[Dataset entries]

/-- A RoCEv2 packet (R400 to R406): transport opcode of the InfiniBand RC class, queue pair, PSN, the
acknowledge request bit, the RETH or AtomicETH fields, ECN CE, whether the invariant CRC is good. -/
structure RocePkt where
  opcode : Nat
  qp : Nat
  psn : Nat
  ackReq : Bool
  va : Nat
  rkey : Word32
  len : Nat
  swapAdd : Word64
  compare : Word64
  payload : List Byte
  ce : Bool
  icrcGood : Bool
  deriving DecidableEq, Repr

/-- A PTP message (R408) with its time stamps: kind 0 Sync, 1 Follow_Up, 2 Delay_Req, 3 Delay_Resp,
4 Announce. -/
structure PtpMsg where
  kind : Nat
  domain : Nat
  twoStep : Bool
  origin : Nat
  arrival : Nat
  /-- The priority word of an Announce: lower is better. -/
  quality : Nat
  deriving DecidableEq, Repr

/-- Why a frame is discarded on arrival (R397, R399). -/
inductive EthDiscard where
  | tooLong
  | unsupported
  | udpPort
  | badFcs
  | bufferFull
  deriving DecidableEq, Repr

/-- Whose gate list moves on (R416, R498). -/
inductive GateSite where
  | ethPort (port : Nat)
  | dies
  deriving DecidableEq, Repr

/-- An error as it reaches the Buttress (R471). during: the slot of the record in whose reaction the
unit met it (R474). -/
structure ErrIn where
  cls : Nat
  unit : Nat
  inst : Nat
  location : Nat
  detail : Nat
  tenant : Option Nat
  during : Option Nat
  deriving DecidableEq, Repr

*WHAT NEEDS TO BE DONE*: Which lines above include "Option"? Show each of them by copying it.

*ANSWER FOR THIS EXERCISE*:
  tenant : Option Nat
  during : Option Nat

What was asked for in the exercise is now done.